Traduttore: P. Olivieri
Collana: Pandora
Anno edizione: 2016
Pagine: 290 p. , Rilegato
  • EAN: 9788820060497


Vincitore del premio Ramon Llull

Un amore unico e impossibile, una ricerca struggente, un viaggio nelle librerie più belle del mondo.

Forse da qui a molto tempo, quando non ci sarò più neanch’io, qualcuno sarà incuriosito dal titolo di un libro, lo prenderà e ci troverà dentro una storia modesta che gli farà capire che donna era Pauline e cosa sentiva e come viveva e come amava… E, dopo averlo letto, forse poserà la mano sulla copertina e potrà esclamare: amici, l’amore esiste. L’amore è la risposta.
Perché è la risposta, no?

La storia d’amore tra Paulina e Jean-Pierre non è racchiusa in un libro. È sparpagliata in una moltitudine di libri, conservati sugli scaffali delle più belle librerie del mondo. Perché è lì che Paulina ha lasciato le tracce di sé stessa, tra le pagine di romanzi, enciclopedie e saggi che parlano di farfalle. Piccoli biglietti da visita che contengono le sue parole per Jean-Pierre, l’uomo che, per quattro giorni, è stato il centro del suo mondo, il motore della sua vita.
Quando si incontrano, Paulina è una giovane e affascinante donna sposata e madre di una bambina. Non è un matrimonio infelice, il suo, ed è contenta di essere diventata mamma. Eppure, quel giorno, a Parigi, l’emozione che prova è incontenibile.

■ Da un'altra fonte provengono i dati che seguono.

end Sys2Proof.Machine
end

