-- ==== Sys2Proof/Machine/Barrier.lean ====
section
/-! DEFINITION. Barriers: Huddles at three levels, the BAR forms, withdrawal, timeout, configuration (R279 to R288). -/

namespace Sys2Proof.Machine

/-! ### Huddles (R279, R281) -/

/-- The Huddle of a level: 0 a team, 1 a die, 2 the package. -/
def Barrier.huddle (b : Barrier) (lvl i : Nat) : Huddle :=
  match lvl with
  | 0 => Map.get (fun _ => {}) b.team i
  | 1 => Map.get (fun _ => {}) b.die i
  | _ => b.pkg
/-- The barrier with a Huddle replaced. -/
def Barrier.setHuddle (b : Barrier) (lvl i : Nat) (h : Huddle) : Barrier :=
  match lvl with
  | 0 => { b with team := Map.put b.team i h }
  | 1 => { b with die := Map.put b.die i h }
  | _ => { b with pkg := h }
/-- Die of a team's root. -/
def Group.teamDie (g : Group) (i : Nat) : Nat := State.dieOf ((g.teams[i]?.map fun t => t.site.toNat).getD 0)
/-- The teams of a mask, and those of them whose root lies on a die. -/
def Group.teamsOf (g : Group) (mask : BitVec 64) : List Nat := (List.range g.teams.length).filter fun i => mask.getLsbD i
/-- The teams of a mask on a die. -/
def Group.teamsOn (g : Group) (mask : BitVec 64) (d : Nat) : List Nat := (g.teamsOf mask).filter fun i => g.teamDie i == d
/-- The agent of a Huddle: the router of a team's root, of the root of the lowest-numbered of some teams on a die, the group root (R281). -/
def Group.huddleAgent (g : Group) (mask : BitVec 64) (lvl i : Nat) : Agent :=
  let rootOf := fun (t : Nat) => Agent.router ((g.teams[t]?.map fun x => x.site.toNat).getD g.root)
  match lvl with
  | 0 => rootOf i
  | 1 => match g.teamsOn mask i with
    | t :: _ => rootOf t
    | [] => .root g.idx
  | _ => .root g.idx
/-- A set of teams as a mask. -/
def teamMask (l : List Nat) : BitVec 64 := l.foldl (fun (w : BitVec 64) i => w ||| (1#64 <<< i)) 0
/-- A barrier of a group. -/
def Group.bar (g : Group) (id : Nat) : Barrier := g.bars[id % 16]?.getD {}
/-- The group with a barrier replaced. -/
def Group.setBar (g : Group) (id : Nat) (b : Barrier) : Group := { g with bars := g.bars.setIfInBounds (id % 16) b }

namespace State

/-! ### Messages of a barrier: SPEC[3:0] the barrier, w0 the group, w1 the recount and w5 the configuration under which it was sent, w2 the
level, w3 the Huddle there; w4 of BARARRIVE says what is counted: bit 0 a withdrawal, bit 1 of one that had arrived, bit 2 in which phase;
w4 of BARRELEASE the phase that begins (log 48) -/

/-- The configuration that the Huddle of a team holds. -/
def teamEp (g : Group) (id team : Nat) : Nat := ((g.bar id).huddle 0 team).ep
/-- A message of a barrier. -/
def barMsgOf (s : State) (g : Group) (frm dest : Agent) (src : Who) (typ : BitVec 6) (id lvl i what ep : Nat) : Msg :=
  { id := 0, frm := frm, dest := dest, cls := .rsp, typ := typ, dst := ⟨src.dev, s.coreId (s.siteAt dest), 0⟩, src := src, tenant := g.tenant
    spec := BitVec.ofNat 19 (id % 16)
    w := #v[g.name.setWidth 64, BitVec.ofNat 64 (g.bar id).cnt, BitVec.ofNat 64 lvl, BitVec.ofNat 64 i, BitVec.ofNat 64 what, BitVec.ofNat 64 ep] }
/-- It is sent. -/
def barMsg (s : State) (g : Group) (frm dest : Agent) (src : Who) (typ : BitVec 6) (id lvl i what ep : Nat) : State :=
  s.send (s.barMsgOf g frm dest src typ id lvl i what ep)
/-- The site of a Huddle in a header. -/
def huddleWho (s : State) (g : Group) (a : Agent) : Who :=
  ⟨s.devId false g.tenant, s.coreId (match a with | .root _ => g.root | a => siteOfAgent a), 0⟩

/-! ### Barrier bits: in a member's core, or in its group's record while no core holds it (R279, R287) -/

/-- A slot holds a member, which its core has loaded. -/
def holds (s : State) (g : Group) (key mem : Nat) (twin : Bool) : Bool :=
  match (s.thread key).res with
  | some r => r.grp == g.idx && r.name == g.name && r.member.toNat == mem && r.isTwin == twin && !r.late
  | none => false
/-- Change a member's barrier bits wherever they are: in the cores that have loaded it and its twin, and in the record from which one that has not
yet will load them (R280, R287). -/
def modMemberBits (s : State) (g : Group) (mem : Nat) (f : BarBits → BarBits) : State :=
  let inCore := fun (x : Option Seat) (twin : Bool) => x.bind fun x => if s.holds g x.key mem twin then some x.key else none
  let p := inCore (g.seat mem) false
  let t := inCore (g.twinSeat mem) true
  let s1 := if p.isNone || ((g.twinSeat mem).isSome && t.isNone) then s.modMember g.idx mem fun m => { m with bar := f m.bar } else s
  (p.toList ++ t.toList).foldl (fun (u : State) k => u.modThread k fun t => { t with bar := f t.bar }) s1
/-- The members of a team. -/
def membersOf (g : Group) (i : Nat) : List Nat :=
  match g.teams[i]? with
  | none => []
  | some t => ((List.range t.size).map fun n => t.first + n).filter fun m => decide (m < g.members.length)
/-- A member that no core holds. -/
def unheld (s : State) (g : Group) (mem : Nat) : Bool := match g.seat mem with | some x => !s.holds g x.key mem false | none => true
/-- A release at a member: ARRIVED is cleared and PHASE flips, once (R281). -/
def released (id : Nat) (phase : Bool) (b : BarBits) : BarBits :=
  let bit : BitVec 16 := 1#16 <<< id
  if b.part.getLsbD id ∧ b.phase.getLsbD id ≠ phase then { b with arrived := b.arrived &&& ~~~bit, phase := b.phase ^^^ bit } else b
/-- A broken release at a member (R286). -/
def broke (id : Nat) (b : BarBits) : BarBits := { b with broken := b.broken ||| (1#16 <<< id) }
/-- What a release or a broken release does at a member. -/
def barEnds (typ : BitVec 6) (id : Nat) (phase : Bool) : BarBits → BarBits := if typ = MT.barrelease then released id phase else broke id

/-- A release, or a broken release, goes down from a level to those below, and from a team to its cores and the records of members that no
core holds (R281, R286, R287). -/
def barDown (s : State) (g : Group) (id lvl i : Nat) (typ : BitVec 6) (phase : Bool) (ep : Nat) : State :=
  let mask := (g.bar id).parts
  let frm := g.huddleAgent mask lvl i
  let to1 := fun (u : State) (d : Agent) (l j : Nat) => u.barMsg g frm d (s.huddleWho g frm) typ id l j phase.toNat ep
  match lvl with
  | 0 =>
    let sites := ((g.teams[i]?.map Team.sites).getD [] ++ (g.twins[i]?.map Team.sites).getD []).eraseDups
    let s1 := ((membersOf g i).filter fun m => s.unheld g m).foldl (fun u m => u.modMember g.idx m fun r => { r with bar := barEnds typ id phase r.bar }) s
    sites.foldl (fun u p => to1 u (.core p) 3 i) s1
  | 1 => (g.teamsOn mask i).foldl (fun u t => to1 u (g.huddleAgent mask 0 t) 0 t) s
  | _ => ((List.range 4).filter fun d => g.teamsOn mask d != []).foldl (fun u d => to1 u (g.huddleAgent mask 1 d) 1 d) s

/-- A Huddle's arrival or withdrawal goes to the level above (R281, R285). -/
def barUp (s : State) (g : Group) (id lvl i what : Nat) : State :=
  let b := g.bar id
  let up := if lvl = 0 then g.teamDie i else 0
  let frm := g.huddleAgent b.parts lvl i
  s.barMsg g frm (g.huddleAgent b.parts (lvl + 1) up) (s.huddleWho g frm) MT.bararrive id (lvl + 1) up what (if lvl = 0 then teamEp g id i else b.ep)

/-- A level that is complete sends its arrival up, or at the package ends the phase (R281). -/
def barCheck (s : State) (gi id lvl i : Nat) : State :=
  match s.grp gi with
  | none => s
  | some g =>
    let b := g.bar id
    let h := b.huddle lvl i
    if h.exp = 0 ∨ h.arr < h.exp ∨ h.sent = true then s
    else if lvl = 2 then
      let b1 := { b.setHuddle 2 0 { h with arr := 0, phase := !h.phase } with phase := !b.phase }
      (s.modGroup gi fun g => g.setBar id b1).barDown g id 2 0 MT.barrelease (!b.phase) b.ep
    else (s.modGroup gi fun g => g.setBar id (b.setHuddle lvl i { h with arr := 0, sent := true })).barUp g id lvl i 0

/-- An arrival or a withdrawal reaches a Huddle (R281, R285). -/
def barCount (s : State) (gi id lvl i what : Nat) : State :=
  match s.grp gi with
  | none => s
  | some g =>
    let b := g.bar id
    let h := b.huddle lvl i
    if what.testBit 0 = false then
      (s.modGroup gi fun g => g.setBar id (b.setHuddle lvl i { h with arr := h.arr + 1 })).barCheck gi id lvl i
    else
      let had := what.testBit 1 && what.testBit 2 == h.phase && !h.sent
      let h1 : Huddle := { h with exp := h.exp - 1, arr := if had then h.arr - 1 else h.arr }
      let s1 := s.modGroup gi fun g => g.setBar id (b.setHuddle lvl i h1)
      if h.exp = 1 ∧ lvl < 2 then s1.barUp g id lvl i (1 + (if h.sent then 2 else 0) + (if h.phase then 4 else 0))
      else s1.barCheck gi id lvl i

Non può fare a meno di lasciarsi trascinare in una relazione clandestina da quell’uomo che, in fondo, rappresenta l’ultimo dei romantici: è un gallerista della Rive Gauche, fuma la pipa, ama l’arte e la letteratura e gira il mondo alla ricerca di libri sulle farfalle. Per quattro giorni, durante quel lungo weekend all’ombra della Torre Eiffel, Paulina e Jean-Pierre si amano, si cercano, si perdono e si ritrovano, si promettono amore eterno. E poi si lasciano. Lei torna da suo marito e dalla sua bambina; lui alla sua vita solitaria, isolato dal mondo. Per qualche tempo il loro rapporto continua, tra lettere che raccontano di un amore puro e travolgente. Ma quando la morte sorprende Paulina, tutto finisce.
Trent’anni dopo, sarà Gina, la figlia di Paulina, a inseguire in giro per il mondo i segni lasciati dalla madre. Tutto ha inizio quando uno sconosciuto si presenta alla sua porta. Tra le mani, un biglietto trovato anni prima, nascosto tra le pagine di un libro in una libreria di Londra. Uno dei biglietti lasciati dalla madre di Gina, con un numero di telefono e un invito: Appelle-moi, chiamami. Così Gina decide di partire, alla ricerca di una donna che non ha avuto tempo di conoscere, di una madre che le è stata strappata via troppo presto. E quel viaggio tra le librerie sparse per il mondo, per ricucire insieme i fili della storia d’amore tra Paulina e Jean-Pierre, porterà Gina a ritrovare una persona persa da tempo: sé stessa.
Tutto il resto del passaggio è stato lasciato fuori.